+++ Supplied data

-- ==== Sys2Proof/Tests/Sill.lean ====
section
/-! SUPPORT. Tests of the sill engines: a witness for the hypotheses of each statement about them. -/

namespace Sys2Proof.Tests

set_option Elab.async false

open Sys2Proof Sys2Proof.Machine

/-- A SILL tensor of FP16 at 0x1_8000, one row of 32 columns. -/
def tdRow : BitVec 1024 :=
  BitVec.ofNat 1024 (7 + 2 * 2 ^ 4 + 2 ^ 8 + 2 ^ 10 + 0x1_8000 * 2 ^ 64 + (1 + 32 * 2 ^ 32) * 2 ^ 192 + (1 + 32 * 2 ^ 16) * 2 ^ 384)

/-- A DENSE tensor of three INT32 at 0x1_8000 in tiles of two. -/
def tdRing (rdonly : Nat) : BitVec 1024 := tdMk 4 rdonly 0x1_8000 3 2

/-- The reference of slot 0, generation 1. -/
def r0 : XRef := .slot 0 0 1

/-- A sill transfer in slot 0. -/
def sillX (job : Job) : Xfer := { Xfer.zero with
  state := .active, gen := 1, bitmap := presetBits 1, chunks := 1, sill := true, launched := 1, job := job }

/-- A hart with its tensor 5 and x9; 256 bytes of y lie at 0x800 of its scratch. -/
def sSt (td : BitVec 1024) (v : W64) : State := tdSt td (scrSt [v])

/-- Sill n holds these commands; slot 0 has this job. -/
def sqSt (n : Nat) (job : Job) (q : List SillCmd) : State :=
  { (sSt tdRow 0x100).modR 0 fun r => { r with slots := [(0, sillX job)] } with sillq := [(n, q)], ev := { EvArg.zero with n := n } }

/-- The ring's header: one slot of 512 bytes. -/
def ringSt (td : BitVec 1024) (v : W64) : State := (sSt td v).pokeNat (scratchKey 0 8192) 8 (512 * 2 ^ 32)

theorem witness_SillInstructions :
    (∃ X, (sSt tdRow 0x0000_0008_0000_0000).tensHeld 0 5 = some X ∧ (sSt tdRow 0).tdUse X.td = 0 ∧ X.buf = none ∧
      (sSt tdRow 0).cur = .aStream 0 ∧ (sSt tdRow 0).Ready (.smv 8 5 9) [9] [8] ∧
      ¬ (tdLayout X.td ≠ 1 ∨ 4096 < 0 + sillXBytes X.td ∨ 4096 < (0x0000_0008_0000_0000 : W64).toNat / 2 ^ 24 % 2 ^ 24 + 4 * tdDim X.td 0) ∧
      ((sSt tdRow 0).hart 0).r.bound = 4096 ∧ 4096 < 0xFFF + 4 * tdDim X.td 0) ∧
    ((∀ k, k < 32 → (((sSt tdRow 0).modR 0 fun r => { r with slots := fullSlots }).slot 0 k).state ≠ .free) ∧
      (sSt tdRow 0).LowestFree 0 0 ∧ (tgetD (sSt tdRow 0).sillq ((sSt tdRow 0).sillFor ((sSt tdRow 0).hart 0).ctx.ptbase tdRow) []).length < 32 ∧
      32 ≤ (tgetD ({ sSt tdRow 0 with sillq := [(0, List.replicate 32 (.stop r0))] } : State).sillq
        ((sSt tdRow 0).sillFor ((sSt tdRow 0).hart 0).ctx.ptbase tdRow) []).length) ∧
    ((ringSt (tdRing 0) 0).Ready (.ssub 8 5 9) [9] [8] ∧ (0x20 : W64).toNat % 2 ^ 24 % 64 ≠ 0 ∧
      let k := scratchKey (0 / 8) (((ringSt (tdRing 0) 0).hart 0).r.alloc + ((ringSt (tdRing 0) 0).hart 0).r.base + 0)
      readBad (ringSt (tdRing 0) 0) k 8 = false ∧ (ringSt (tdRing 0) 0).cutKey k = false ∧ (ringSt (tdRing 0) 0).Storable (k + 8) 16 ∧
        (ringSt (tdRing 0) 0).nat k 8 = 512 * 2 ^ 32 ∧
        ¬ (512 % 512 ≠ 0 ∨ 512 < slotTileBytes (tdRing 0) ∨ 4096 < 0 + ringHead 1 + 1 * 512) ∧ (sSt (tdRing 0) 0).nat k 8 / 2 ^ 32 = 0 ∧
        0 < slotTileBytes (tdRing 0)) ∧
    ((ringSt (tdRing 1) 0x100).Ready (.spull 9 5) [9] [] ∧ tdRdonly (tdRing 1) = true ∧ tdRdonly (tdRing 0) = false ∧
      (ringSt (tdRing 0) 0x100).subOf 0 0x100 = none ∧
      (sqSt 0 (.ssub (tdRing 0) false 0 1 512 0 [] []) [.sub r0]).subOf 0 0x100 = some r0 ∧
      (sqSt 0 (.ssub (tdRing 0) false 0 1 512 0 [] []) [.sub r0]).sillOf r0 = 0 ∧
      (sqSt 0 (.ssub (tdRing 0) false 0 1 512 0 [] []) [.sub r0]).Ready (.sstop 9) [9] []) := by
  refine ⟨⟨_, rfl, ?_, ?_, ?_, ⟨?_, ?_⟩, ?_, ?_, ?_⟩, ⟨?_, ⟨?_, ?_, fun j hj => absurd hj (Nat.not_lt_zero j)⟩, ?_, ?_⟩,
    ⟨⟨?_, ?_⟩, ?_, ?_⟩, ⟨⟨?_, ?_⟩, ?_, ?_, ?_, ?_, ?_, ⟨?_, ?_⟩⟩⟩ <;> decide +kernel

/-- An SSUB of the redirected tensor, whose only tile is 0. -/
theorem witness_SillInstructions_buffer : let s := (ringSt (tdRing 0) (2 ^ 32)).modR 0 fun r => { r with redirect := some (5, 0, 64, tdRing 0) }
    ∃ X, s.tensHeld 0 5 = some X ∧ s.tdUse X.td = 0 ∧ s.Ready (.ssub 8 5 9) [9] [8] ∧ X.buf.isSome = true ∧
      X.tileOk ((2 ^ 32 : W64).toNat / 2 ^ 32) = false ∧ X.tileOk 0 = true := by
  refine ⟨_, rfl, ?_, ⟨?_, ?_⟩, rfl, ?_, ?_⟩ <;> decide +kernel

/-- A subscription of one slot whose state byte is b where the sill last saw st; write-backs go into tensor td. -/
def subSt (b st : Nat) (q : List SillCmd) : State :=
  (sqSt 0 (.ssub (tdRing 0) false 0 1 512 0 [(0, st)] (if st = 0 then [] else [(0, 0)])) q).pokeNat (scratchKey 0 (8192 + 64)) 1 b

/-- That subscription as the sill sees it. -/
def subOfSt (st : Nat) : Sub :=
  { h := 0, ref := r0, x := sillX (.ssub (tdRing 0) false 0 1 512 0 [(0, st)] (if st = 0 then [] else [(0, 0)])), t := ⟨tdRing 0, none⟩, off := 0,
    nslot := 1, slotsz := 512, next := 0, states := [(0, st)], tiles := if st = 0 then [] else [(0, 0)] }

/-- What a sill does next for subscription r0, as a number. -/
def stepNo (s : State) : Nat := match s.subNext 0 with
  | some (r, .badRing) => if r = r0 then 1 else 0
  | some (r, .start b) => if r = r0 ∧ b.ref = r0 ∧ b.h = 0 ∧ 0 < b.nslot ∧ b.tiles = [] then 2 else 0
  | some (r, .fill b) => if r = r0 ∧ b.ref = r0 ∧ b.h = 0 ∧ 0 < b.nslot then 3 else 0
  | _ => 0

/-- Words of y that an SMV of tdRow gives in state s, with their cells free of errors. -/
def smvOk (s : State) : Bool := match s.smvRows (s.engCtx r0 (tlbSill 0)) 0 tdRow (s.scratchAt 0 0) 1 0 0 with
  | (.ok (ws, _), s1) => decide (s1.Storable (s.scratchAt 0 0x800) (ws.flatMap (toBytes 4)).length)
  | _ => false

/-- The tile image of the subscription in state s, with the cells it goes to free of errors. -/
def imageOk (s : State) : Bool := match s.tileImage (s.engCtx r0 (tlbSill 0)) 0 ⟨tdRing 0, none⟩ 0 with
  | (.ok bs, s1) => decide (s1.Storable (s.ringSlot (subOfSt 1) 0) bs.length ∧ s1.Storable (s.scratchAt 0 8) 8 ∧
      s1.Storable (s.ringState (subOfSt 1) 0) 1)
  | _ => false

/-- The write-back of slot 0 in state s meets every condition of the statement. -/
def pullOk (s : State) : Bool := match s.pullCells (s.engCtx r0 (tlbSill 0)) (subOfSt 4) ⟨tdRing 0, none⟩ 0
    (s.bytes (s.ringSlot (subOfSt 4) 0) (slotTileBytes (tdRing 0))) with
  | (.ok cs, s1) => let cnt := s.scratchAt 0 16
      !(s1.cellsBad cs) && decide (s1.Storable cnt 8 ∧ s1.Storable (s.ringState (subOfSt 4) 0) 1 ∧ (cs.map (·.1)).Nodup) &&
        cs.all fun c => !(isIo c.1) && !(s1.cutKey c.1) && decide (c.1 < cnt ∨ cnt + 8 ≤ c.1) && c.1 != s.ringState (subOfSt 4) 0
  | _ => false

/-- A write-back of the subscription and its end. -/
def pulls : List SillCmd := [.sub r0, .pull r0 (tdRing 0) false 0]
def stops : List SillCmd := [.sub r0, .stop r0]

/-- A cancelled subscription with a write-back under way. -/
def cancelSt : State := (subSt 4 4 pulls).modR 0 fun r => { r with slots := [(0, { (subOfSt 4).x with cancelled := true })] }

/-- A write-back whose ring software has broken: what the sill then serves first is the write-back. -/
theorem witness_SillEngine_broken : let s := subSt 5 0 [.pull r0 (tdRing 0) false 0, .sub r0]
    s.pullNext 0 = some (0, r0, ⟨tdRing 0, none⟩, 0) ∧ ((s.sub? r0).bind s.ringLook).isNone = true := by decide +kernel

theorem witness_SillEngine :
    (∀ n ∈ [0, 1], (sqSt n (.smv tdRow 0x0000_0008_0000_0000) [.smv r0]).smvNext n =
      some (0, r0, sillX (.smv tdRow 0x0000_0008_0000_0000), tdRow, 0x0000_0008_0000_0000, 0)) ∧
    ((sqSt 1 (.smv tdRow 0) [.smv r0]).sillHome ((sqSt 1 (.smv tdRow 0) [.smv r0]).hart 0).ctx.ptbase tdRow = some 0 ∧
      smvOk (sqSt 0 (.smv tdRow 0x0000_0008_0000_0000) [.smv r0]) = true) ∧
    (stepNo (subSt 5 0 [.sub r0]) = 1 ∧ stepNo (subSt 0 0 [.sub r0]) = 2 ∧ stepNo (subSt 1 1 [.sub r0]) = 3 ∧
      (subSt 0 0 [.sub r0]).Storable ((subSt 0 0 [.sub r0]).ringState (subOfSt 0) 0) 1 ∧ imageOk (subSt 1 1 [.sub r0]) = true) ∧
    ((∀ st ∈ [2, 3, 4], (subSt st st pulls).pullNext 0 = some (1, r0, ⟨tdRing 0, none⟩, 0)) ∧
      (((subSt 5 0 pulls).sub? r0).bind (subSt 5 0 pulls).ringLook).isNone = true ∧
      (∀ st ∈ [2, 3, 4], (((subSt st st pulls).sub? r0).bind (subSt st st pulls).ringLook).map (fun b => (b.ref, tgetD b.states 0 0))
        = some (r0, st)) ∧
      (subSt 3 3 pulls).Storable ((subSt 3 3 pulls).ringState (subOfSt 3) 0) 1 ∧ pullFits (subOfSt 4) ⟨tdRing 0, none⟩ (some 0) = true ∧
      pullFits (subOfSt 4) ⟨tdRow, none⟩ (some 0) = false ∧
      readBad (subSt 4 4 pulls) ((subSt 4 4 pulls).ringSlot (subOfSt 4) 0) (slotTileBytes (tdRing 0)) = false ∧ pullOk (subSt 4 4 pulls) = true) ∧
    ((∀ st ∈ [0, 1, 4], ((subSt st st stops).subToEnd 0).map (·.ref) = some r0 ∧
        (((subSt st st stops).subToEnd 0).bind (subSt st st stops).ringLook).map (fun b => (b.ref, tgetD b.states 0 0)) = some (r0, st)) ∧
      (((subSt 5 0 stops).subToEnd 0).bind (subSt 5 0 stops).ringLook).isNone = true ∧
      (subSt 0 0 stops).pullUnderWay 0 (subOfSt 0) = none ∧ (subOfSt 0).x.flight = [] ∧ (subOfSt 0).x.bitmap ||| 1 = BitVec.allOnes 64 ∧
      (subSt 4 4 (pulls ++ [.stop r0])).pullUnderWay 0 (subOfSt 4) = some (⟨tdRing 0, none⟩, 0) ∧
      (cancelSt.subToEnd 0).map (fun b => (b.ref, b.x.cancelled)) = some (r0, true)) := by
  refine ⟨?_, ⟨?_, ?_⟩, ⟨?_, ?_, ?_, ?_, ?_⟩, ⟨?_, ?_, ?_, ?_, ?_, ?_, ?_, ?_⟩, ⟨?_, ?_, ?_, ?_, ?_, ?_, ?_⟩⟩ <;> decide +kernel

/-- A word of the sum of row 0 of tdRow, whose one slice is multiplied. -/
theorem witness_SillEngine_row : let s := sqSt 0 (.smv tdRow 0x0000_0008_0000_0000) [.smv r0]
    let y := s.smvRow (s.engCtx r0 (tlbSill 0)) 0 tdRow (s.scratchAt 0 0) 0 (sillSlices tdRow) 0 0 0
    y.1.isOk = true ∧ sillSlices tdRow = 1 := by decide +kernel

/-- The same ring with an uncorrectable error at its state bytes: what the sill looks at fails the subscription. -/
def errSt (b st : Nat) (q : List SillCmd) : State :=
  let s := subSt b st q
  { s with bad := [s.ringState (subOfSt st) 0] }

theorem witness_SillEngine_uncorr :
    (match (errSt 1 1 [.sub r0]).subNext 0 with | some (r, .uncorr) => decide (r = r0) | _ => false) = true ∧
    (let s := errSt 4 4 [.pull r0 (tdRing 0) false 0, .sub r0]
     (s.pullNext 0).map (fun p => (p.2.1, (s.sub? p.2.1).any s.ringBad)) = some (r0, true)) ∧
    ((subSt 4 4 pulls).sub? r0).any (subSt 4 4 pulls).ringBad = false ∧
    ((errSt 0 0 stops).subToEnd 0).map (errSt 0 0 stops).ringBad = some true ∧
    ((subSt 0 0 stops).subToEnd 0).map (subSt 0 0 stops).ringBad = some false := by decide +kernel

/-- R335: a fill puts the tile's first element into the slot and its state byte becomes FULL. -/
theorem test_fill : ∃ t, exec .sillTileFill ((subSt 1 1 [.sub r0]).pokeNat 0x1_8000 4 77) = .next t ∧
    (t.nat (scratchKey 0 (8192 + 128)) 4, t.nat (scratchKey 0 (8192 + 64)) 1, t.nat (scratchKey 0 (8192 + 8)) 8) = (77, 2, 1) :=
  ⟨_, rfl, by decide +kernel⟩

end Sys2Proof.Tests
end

++++++
+++ Supplied data

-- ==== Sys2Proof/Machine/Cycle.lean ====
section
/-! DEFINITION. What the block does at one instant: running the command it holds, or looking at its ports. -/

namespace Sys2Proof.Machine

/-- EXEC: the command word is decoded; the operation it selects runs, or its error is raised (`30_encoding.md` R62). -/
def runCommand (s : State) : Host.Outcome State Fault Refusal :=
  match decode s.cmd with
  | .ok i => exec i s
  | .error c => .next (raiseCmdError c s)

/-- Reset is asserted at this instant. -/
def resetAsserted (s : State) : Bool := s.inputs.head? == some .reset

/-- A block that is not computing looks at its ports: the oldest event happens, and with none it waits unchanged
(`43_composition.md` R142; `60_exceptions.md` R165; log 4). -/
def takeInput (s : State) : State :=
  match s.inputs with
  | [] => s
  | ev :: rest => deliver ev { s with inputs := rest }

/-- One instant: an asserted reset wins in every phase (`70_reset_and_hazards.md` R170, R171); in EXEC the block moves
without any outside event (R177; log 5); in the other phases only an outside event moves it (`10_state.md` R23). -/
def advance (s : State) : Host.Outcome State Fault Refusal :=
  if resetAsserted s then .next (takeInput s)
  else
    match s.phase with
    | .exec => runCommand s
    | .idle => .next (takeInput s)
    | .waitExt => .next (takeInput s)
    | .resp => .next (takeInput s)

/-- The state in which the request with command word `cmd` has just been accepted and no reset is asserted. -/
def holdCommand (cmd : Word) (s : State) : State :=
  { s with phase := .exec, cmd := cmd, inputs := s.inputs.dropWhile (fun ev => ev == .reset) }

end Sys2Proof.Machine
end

++++++
+++ Supplied data

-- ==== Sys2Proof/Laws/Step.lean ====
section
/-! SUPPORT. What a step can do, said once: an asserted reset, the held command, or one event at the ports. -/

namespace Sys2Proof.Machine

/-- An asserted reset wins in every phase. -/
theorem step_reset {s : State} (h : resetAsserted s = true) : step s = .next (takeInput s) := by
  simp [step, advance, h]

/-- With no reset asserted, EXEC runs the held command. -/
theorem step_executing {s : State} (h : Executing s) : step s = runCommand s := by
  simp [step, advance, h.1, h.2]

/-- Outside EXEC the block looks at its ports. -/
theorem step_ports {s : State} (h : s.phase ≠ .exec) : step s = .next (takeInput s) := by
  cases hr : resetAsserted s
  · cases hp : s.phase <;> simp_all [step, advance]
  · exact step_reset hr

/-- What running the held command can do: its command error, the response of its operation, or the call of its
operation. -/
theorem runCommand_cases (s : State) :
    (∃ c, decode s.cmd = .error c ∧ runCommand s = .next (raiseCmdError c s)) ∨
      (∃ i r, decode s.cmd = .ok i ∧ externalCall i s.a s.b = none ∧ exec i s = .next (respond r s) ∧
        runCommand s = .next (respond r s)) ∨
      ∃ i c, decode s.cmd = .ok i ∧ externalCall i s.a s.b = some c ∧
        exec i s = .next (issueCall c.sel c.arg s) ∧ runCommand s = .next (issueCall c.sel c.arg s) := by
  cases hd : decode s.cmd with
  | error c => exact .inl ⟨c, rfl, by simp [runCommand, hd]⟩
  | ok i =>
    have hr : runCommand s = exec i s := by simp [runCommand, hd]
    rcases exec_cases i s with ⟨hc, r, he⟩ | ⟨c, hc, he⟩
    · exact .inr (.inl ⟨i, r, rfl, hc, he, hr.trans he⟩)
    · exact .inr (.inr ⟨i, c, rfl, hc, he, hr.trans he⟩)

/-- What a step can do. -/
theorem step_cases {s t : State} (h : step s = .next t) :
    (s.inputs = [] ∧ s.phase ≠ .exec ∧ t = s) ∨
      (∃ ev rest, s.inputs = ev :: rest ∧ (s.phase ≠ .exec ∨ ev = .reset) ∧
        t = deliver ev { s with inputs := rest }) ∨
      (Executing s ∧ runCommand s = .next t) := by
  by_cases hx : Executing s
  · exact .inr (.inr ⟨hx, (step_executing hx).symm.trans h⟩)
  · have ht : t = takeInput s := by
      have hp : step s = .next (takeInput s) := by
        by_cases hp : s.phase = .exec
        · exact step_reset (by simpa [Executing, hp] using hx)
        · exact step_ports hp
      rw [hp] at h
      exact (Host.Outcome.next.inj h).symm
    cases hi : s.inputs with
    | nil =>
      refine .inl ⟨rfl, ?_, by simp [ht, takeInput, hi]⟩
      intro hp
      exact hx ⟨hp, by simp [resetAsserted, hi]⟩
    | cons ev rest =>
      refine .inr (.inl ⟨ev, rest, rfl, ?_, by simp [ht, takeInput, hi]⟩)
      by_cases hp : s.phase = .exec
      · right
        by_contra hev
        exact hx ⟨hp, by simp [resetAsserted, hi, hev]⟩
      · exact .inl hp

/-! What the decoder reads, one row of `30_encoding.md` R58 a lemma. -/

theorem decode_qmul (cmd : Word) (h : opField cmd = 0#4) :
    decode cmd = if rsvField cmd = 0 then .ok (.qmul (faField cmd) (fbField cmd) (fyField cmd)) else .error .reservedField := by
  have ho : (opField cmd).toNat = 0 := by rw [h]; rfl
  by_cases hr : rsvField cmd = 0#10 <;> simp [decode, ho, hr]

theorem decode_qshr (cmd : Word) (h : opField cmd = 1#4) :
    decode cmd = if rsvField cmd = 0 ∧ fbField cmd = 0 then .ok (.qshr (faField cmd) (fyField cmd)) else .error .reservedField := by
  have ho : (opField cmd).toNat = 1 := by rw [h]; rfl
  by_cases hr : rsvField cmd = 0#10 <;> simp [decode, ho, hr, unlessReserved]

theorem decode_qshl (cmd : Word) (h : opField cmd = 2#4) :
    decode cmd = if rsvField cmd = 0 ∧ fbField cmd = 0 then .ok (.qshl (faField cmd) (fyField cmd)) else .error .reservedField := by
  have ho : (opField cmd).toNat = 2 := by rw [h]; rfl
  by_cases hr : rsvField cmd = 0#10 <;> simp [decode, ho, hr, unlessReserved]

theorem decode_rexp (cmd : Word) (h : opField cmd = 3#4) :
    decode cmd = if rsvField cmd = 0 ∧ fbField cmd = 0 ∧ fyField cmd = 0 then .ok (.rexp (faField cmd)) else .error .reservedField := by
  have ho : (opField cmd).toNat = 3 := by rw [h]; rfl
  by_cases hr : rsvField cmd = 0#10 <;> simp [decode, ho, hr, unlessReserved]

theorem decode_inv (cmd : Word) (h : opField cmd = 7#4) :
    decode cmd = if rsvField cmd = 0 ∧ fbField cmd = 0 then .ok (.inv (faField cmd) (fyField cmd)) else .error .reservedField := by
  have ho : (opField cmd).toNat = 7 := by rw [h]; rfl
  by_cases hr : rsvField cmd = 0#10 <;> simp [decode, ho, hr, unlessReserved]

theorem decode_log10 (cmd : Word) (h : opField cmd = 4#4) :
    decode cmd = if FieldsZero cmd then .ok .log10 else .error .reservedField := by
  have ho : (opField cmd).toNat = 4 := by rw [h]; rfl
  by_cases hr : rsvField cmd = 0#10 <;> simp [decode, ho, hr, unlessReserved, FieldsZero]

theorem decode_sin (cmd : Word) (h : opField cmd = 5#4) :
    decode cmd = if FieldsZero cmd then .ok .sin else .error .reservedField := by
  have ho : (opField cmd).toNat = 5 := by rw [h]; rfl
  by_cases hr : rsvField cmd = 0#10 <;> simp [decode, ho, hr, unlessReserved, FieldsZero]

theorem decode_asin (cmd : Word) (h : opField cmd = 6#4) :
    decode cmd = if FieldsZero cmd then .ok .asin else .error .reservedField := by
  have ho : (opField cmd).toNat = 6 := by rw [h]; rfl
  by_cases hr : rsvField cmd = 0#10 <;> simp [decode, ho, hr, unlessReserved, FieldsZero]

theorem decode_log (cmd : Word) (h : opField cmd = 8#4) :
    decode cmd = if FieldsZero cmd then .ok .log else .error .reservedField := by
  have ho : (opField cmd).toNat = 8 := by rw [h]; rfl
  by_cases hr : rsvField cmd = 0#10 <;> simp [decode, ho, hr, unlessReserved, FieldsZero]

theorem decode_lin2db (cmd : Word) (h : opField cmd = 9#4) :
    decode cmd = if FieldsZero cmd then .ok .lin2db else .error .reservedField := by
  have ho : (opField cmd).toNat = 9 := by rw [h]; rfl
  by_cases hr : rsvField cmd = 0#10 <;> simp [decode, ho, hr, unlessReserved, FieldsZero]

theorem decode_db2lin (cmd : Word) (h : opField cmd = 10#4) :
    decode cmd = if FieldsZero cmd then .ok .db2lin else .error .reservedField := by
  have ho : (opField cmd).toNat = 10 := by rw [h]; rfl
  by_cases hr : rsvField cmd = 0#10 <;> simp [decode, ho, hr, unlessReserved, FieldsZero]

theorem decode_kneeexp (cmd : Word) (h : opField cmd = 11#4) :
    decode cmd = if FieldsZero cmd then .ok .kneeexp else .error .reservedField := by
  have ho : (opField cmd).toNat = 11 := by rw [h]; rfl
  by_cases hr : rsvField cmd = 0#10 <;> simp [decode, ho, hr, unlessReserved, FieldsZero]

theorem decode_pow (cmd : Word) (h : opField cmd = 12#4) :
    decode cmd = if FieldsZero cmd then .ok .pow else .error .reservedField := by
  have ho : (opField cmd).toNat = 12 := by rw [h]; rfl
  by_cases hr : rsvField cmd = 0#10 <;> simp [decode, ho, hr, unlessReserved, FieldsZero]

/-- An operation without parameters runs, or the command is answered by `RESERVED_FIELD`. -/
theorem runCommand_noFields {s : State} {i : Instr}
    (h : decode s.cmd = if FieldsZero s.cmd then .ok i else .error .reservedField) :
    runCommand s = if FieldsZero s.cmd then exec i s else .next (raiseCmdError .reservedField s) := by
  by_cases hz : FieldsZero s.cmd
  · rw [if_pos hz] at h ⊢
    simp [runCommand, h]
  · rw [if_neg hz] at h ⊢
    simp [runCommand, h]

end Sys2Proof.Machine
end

++++++

Try it
The lines above, starting at the one with "-- ==== Sys2Proof/Tests/Sill.lean" and ending at the one with "state := .active, gen", are the only ones to return, exactly as written.

Written answer
-- ==== Sys2Proof/Tests/Sill.lean ====
section
/-! SUPPORT. Tests of the sill engines: a witness for the hypotheses of each statement about them. -/

namespace Sys2Proof.Tests

set_option Elab.async false

open Sys2Proof Sys2Proof.Machine

/-- A SILL tensor of FP16 at 0x1_8000, one row of 32 columns. -/
def tdRow : BitVec 1024 :=
  BitVec.ofNat 1024 (7 + 2 * 2 ^ 4 + 2 ^ 8 + 2 ^ 10 + 0x1_8000 * 2 ^ 64 + (1 + 32 * 2 ^ 32) * 2 ^ 192 + (1 + 32 * 2 ^ 16) * 2 ^ 384)

/-- A DENSE tensor of three INT32 at 0x1_8000 in tiles of two. -/
def tdRing (rdonly : Nat) : BitVec 1024 := tdMk 4 rdonly 0x1_8000 3 2

/-- The reference of slot 0, generation 1. -/
def r0 : XRef := .slot 0 0 1

/-- A sill transfer in slot 0. -/
def sillX (job : Job) : Xfer := { Xfer.zero with
  state := .active, gen := 1, bitmap := presetBits 1, chunks := 1, sill := true, launched := 1, job := job }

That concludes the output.